And, as a side issue, folks; is it really necessary to imply bad motives if people do something that displeases you? I have no idea if the caterers at DCB's wedding were being honest or not. But, must one assume they were lying about their motives? And, isn't it possible that they put cups and saucers away because their bosses told them to? (In spite of clients wishes to the contrary).

We have become so cynical in so many ways, both big and small, that we cannot take anything people say at face value. This a very sad thing.

#16 ::: dcb ::: (view all by) ::: February 01, 2012, 03:21 AM:

Rick York @15: I understand and accept all the stuff about food server training. The food was on the proper warmers to keep it at the correct temperature. As I said, we had specifically arranged with the caterers to have the food out for longer than usual, because we knew some people would be arriving later, and we didn't there to not be food for everyone (my husband's one stipulation about the wedding: nobody should go hungry). No, their bosses had not told them to put the cups away - as I said, we had arranged for (and paid for) everything to be left out. If the caterers had said that wasn't possible, when we booked them, we would have found other caterers/another way of doing things.

They didn't "do something that displeases you", they refused to do the job they had been contracted for - and tried to hide that behind rules and regulations.

The experience was sufficiently bad that I told my stepmother afterwards that, if I ever had a large party, I wasn't going to have it catered, I was going to hire a couple of chest freezers, do all the cooking gradually over several weeks, then hire/borrow a couple extra microwaves so I could heat everything on the day. She reassured me that the attitude of this particular set of staff was not typical.

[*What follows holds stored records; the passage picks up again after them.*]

/-- Settles O29: each part has the instructions of `execWith_writers`; of the other events only the key events and LOAD
write any. -/
theorem otherStateHasOnlyItsWriters : Obligations.OtherStateHasOnlyItsWriters := by
  intro s t h hreset
  simp only [runsOne_iff]
  obtain ⟨i, hi, hexec⟩ | ⟨-, hkept⟩ := step_cases h hreset
  · obtain ⟨-, -, hindex, hstack, hsp, hkeys, hmem⟩ := execWith_writers hexec
    exact ⟨fun hne => ⟨i, hi, hindex hne⟩, fun hne => ⟨i, hi, hstack hne⟩, fun hne => ⟨i, hi, hsp hne⟩,
      fun hne => absurd hkeys hne, fun hne => .inr ⟨i, hi, hmem hne⟩⟩
  · exact ⟨fun hne => absurd hkept.index hne, fun hne => absurd hkept.stack hne, fun hne => absurd hkept.sp hne,
      hkept.keys, fun hne => .inl (hkept.mem hne)⟩

/-! ### The timers -/

/-- Writing the timers. -/
theorem changesOnlyIn_timers (c : Config) (s : State) (d e : Byte) :
    changesOnlyIn c [.delayTimer, .soundTimer] s { s with dt := d, st := e } := by
  intro p hp
  cases p with
  | delayTimer => simp at hp
  | soundTimer => simp at hp
  | _ => rfl

theorem timerTick_of_halted {s : State} (hm : s.mode = .halted) : timerTick s = s := by
  simp only [timerTick, hm]

/-- Settles O18: a halted core ignores the tick, any other counts both timers down; else FX15 writes DT and FX18 writes
ST. -/
theorem timerTickDecrementsBothTimers : Obligations.TimerTickDecrementsBothTimers := by
  constructor
  · intro s rest hs
    have hstep := step_timerTick (nextEvent_cons hs)
    by_cases hm : s.mode = .halted
    · rw [timerTick_of_halted (s := s.beginEvent) hm] at hstep
      exact ⟨_, hstep, (if_pos hm).symm, (if_pos hm).symm, rfl, changesOnlyIn_refl _ _ _⟩
    · rw [timerTick_of_ne_halted (s := s.beginEvent) hm] at hstep
      exact ⟨_, hstep, (countdown_toNat s.dt).trans (if_neg hm).symm, (countdown_toNat s.st).trans (if_neg hm).symm, rfl,
        changesOnlyIn_timers _ _ _ _⟩
  · intro s t h htick hreset
    simp only [runsOne_iff]
    obtain ⟨i, hi, hexec⟩ | ⟨-, hkept⟩ := step_cases h hreset
    · obtain ⟨hdt, hst, -⟩ := execWith_writers hexec
      exact ⟨fun hne => ⟨i, hi, hdt hne⟩, fun hne => ⟨i, hi, hst hne⟩⟩
    · obtain ⟨hdt, hst⟩ := hkept.timers htick
      exact ⟨fun hne => absurd hdt hne, fun hne => absurd hst hne⟩

/-- Settles O19, by induction on the number of ticks: each takes 1 from both timers and leaves the rest scheduled. -/
theorem timersAfterTicksAreLessByTheirCount : Obligations.TimersAfterTicksAreLessByTheirCount := by
  intro n
  induction n with
  | zero => exact fun s rest _ hs => ⟨s, rfl, rfl, rfl, hs, rfl, rfl⟩
  | succ n ih =>
    intro s rest hm hs
    rw [List.replicate_succ, List.cons_append] at hs
    have htick := timerTick_of_ne_halted (s := s.beginEvent) hm
    have hstep := step_timerTick (nextEvent_cons hs)
    rw [htick] at hstep
    have hrest : s.beginEvent.schedule = List.replicate n .timerTick ++ rest := by
      rw [State.beginEvent_schedule, hs, List.tail_cons]
    obtain ⟨t, hrun, hdt, hst, hsched, hpc, hmode⟩ :=
      ih { s.beginEvent with dt := countdown s.dt, st := countdown s.st } rest hm hrest
    rw [countdown_toNat] at hdt hst
    exact ⟨t, (run_succ n hstep).trans hrun, by omega, by omega, hsched, hpc, hmode⟩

#17 ::: dcb ::: (view all by) ::: February 01, 2012, 03:26 AM:

Returning to the other aspect of the original picture, simply "30% less packaging" or "30% less packaging than before" would have made more sense.

But then, given that people don't seem capable of realising that "90% fat free!" means "10% fat" rather than "there is some fat in the other 10%" ...

Then there's the discount clothing store's claim: "Everything always up to 60% less". Yeah, like that really means anything.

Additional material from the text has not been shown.